### [EXERCISE REQUIREMENTS]
Given the listing below, write out exactly the lines starting with the line that has "2 | .cleared => 3" and going on through the line that has "3 | .holdoff => 4", both kept.

### [MATERIAL FOR THIS TASK]
◇ ◇ ◇

-- ==== Sys2Proof/Machine/Reports.lean ====
section
/-! DEFINITION. The bytes of report records: codes of R161, kind codes of Table 10.7, layout of Table 10.6, sub-codes and payloads of
Table 10.11; and the 8 bytes of a hold reference (Table 10.9). -/

namespace Sys2Proof.Machine

open Sys2Proof

/-! ### Codes of enumerated values (R161) -/

def Status.code : Status → Nat
  | .done => 0 | .accepted => 1 | .refusedRange => 2 | .refusedState => 3 | .refusedPending => 4 | .refusedFull => 5
  | .refusedDuplicate => 6 | .refusedOverlap => 7 | .refusedUnknown => 8

def BootCause.code : BootCause → Nat
  | .invalid => 0 | .normal => 1 | .trial => 2

def RecordFault.code : RecordFault → Nat
  | .magic => 1 | .crc => 2 | .bank => 3 | .trial => 4 | .readError => 5

def RecordCause.code : RecordCause → Nat
  | .fault f => f.code
  | .notVerified => 6
  | .versionMismatch => 7

def RefusedRegion.code : RefusedRegion → Nat
  | .bootAlias => 0 | .bankInForce => 1 | .recordSector => 2

def GateCause.code : GateCause → Nat
  | .boundary => 0 | .timeSet => 1 | .evaluate => 2 | .grant => 3 | .gateSet => 4 | .line => 5 | .stationSet => 6

def LineSub.code : LineSub → Nat
  | .asserted => 0 | .released => 1 | .syncForward => 2 | .syncBack => 3

def HandoffOutcome.code : HandoffOutcome → Nat
  | .departed => 0 | .stayed => 1 | .timedOut => 2 | .cleared => 3

def VerifyResult.code : VerifyResult → Nat
  | .verified => 0 | .mismatch => 1 | .readError => 2 | .interrupted => 3

def Bank.code : Bank → Nat
  | .a => 0 | .b => 1

def StagingState.code : StagingState → Nat
  | .idle => 0 | .receiving => 1 | .complete => 2 | .verifying => 3 | .verified => 4 | .corrupt => 5

def Roam.code : Roam → Nat
  | .settled => 0 | .watch => 1 | .candidate => 2 | .handoff => 3 | .holdoff => 4

def Disposition.code : Disposition → Nat
  | .forward => 0 | .resend => 1 | .discard => 2

def LineMode.code : LineMode → Nat
  | .off => 0 | .pause => 1 | .sync => 2

/-! ### Layouts -/

/-- A flow key in its 13 bytes. -/
def FlowKey.bytes (k : FlowKey) : List Byte :=
  k.proto :: (leBytes 4 k.srcFold.toNat ++ leBytes 4 k.dstFold.toNat ++ leBytes 2 k.srcPort.toNat ++ leBytes 2 k.dstPort.toNat)

/-- One byte of a value. -/
def u8 (n : Nat) : List Byte := leBytes 1 n
def u16 (n : Nat) : List Byte := leBytes 2 n
def u32 (n : Nat) : List Byte := leBytes 4 n

/-- Kind code, sub-code and the value of bytes 2-3 (Tables 10.6, 10.7, 10.11). -/
def Report.header : Report → Nat × Nat × Nat
  | .completion status tag _ _ => (0x01, status.code, tag)
  | .cmdIgnored _ _ _ => (0x02, 0, 0xFFFF)
  | .lost _ => (0x03, 0, 0xFFFF)
  | .statsWritten fault _ _ => (0x04, fault.toNat, 0xFFFF)
  | .bootStatus cause _ _ _ _ _ _ => (0x05, cause.code, 0xFFFF)
  | .writeRefused region _ _ _ => (0x06, region.code, 0xFFFF)
  | .recordRefused cause _ _ _ _ => (0x07, cause.code, 0xFFFF)
  | .confirmed _ _ => (0x08, 0, 0xFFFF)
  | .unknownStation _ _ _ => (0x09, 0, 0xFFFF)
  | .gateChange cause station _ _ => (0x0A, cause.code, station.val)
  | .allowanceLow station _ _ _ _ => (0x0B, 0, station.val)
  | .commitApplied _ => (0x0C, 0, 0xFFFF)
  | .lineEvent sub _ => (0x0D, sub.code, 0xFFFF)
  | .flowDemoted _ station _ _ _ _ => (0x0E, 0, match station with | some i => i.val | none => 0xFFFF)
  | .pacingApplied _ => (0x0F, 0, 0xFFFF)
  | .capApplied _ _ => (0x0F, 1, 0xFFFF)
  | .signalCross rising station _ _ _ _ => (0x10, rising.toNat, station.val)
  | .handoffCandidate station _ _ _ _ _ _ => (0x11, 0, station.val)
  | .candidateExpired station _ _ => (0x12, 0, station.val)
  | .candidateWithdrawn station _ _ => (0x13, 0, station.val)
  | .holdRelease outcome station _ _ _ _ _ _ _ => (0x14, outcome.code, station.val)
  | .stageComplete _ _ _ => (0x15, 0, 0xFFFF)
  | .verifyResult result _ _ _ _ _ => (0x16, result.code, 0xFFFF)
  | .activationDue _ _ _ _ => (0x17, 0, 0xFFFF)

/-- The payload from byte 8 (Table 10.11). -/
def Report.payload : Report → List Byte
  | .completion _ _ kind result => kind :: result
  | .cmdIgnored offset len id => u16 offset ++ u16 len ++ u16 id.toNat
  | .lost count => u16 count
  | .statsWritten _ sec bytes => u8 sec ++ u16 bytes
  | .bootStatus _ bank trial reverted fault vA vB =>
    u8 bank.code ++ u8 trial ++ u8 reverted.toNat ++ u8 (match fault with | some f => f.code | none => 0) ++ u32 vA.toNat ++ u32 vB.toNat
  | .writeRefused _ addr len id => u32 addr.toNat ++ u16 len ++ u16 id.toNat
  | .recordRefused _ selected version state staging => selected :: (u32 version.toNat ++ u8 state.code ++ u32 staging.toNat)
  | .confirmed bank version => u8 bank.code ++ u32 version.toNat
  | .unknownStation mac slot raw => macBytes mac ++ u8 slot.val ++ [raw]
  | .gateChange _ _ closed reasons => u8 closed.toNat ++ u8 reasons.code
  | .allowanceLow _ used extra limit remaining => u16 used ++ u8 extra ++ u16 limit ++ u16 remaining
  | .commitApplied mask => u16 mask.toNat
  | .lineEvent _ value => u8 value
  | .flowDemoted entry _ key allowance overCount count => u8 entry.val ++ key.bytes ++ u16 allowance ++ u8 overCount ++ u32 count
  | .pacingApplied p => u8 p.period ++ u8 p.threshold ++ u8 p.idleTimeout
  | .capApplied slot cap => u8 slot.val ++ u16 cap
  | .signalCross _ _ mac est sample weak => macBytes mac ++ leInt 2 est ++ leInt 1 sample ++ leInt 2 weak
  | .handoffCandidate _ mac est peer node margin urgent =>
    macBytes mac ++ leInt 2 est ++ leInt 2 peer ++ u8 node ++ leInt 2 margin ++ u8 urgent.toNat
  | .candidateExpired _ mac est => macBytes mac ++ leInt 2 (est.getD 0)
  | .candidateWithdrawn _ mac est => macBytes mac ++ leInt 2 est
  | .holdRelease _ _ tag held overflow slot fault start requests =>
    u16 tag.toNat ++ u8 held ++ u16 overflow ++ u8 slot.val ++ u8 fault.toNat ++ u32 start ++ u8 requests
  | .stageComplete length version chunks => u32 length ++ u32 version.toNat ++ u16 chunks
  | .verifyResult _ crc expected version offset image =>
    u32 crc.toNat ++ u32 expected.toNat ++ u32 version.toNat ++ u32 offset ++ u32 image
  | .activationDue bank version minute uptime => u8 bank.code ++ u32 version.toNat ++ u16 minute ++ u32 uptime

/-- The first `n` bytes, 0 where there are none. -/
def padTo (n : Nat) (bs : List Byte) : List Byte := (bs ++ List.replicate n 0).take n

/-- The 32 bytes of a report record (Table 10.6); unused payload bytes are 0. -/
def Waiting.bytes (w : Waiting) : List Byte :=
  let h := w.report.header
  u8 h.1 ++ u8 h.2.1 ++ u16 h.2.2 ++ u32 w.uptime ++ padTo 24 w.report.payload

/-- The 8 bytes of a hold reference with its disposition (Table 10.9). -/
def refBytes (r : HoldRef × Disposition) : List Byte :=
  u32 r.1.addr ++ u16 r.1.length ++ u8 (r.1.slot.val + 16 * r.2.code) ++ u8 r.1.arrival

end Sys2Proof.Machine
end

◇ ◇ ◇

### [RESULT]
  | .departed => 0 | .stayed => 1 | .timedOut => 2 | .cleared => 3

def VerifyResult.code : VerifyResult → Nat
  | .verified => 0 | .mismatch => 1 | .readError => 2 | .interrupted => 3

def Bank.code : Bank → Nat
  | .a => 0 | .b => 1

def StagingState.code : StagingState → Nat
  | .idle => 0 | .receiving => 1 | .complete => 2 | .verifying => 3 | .verified => 4 | .corrupt => 5

def Roam.code : Roam → Nat
  | .settled => 0 | .watch => 1 | .candidate => 2 | .handoff => 3 | .holdoff => 4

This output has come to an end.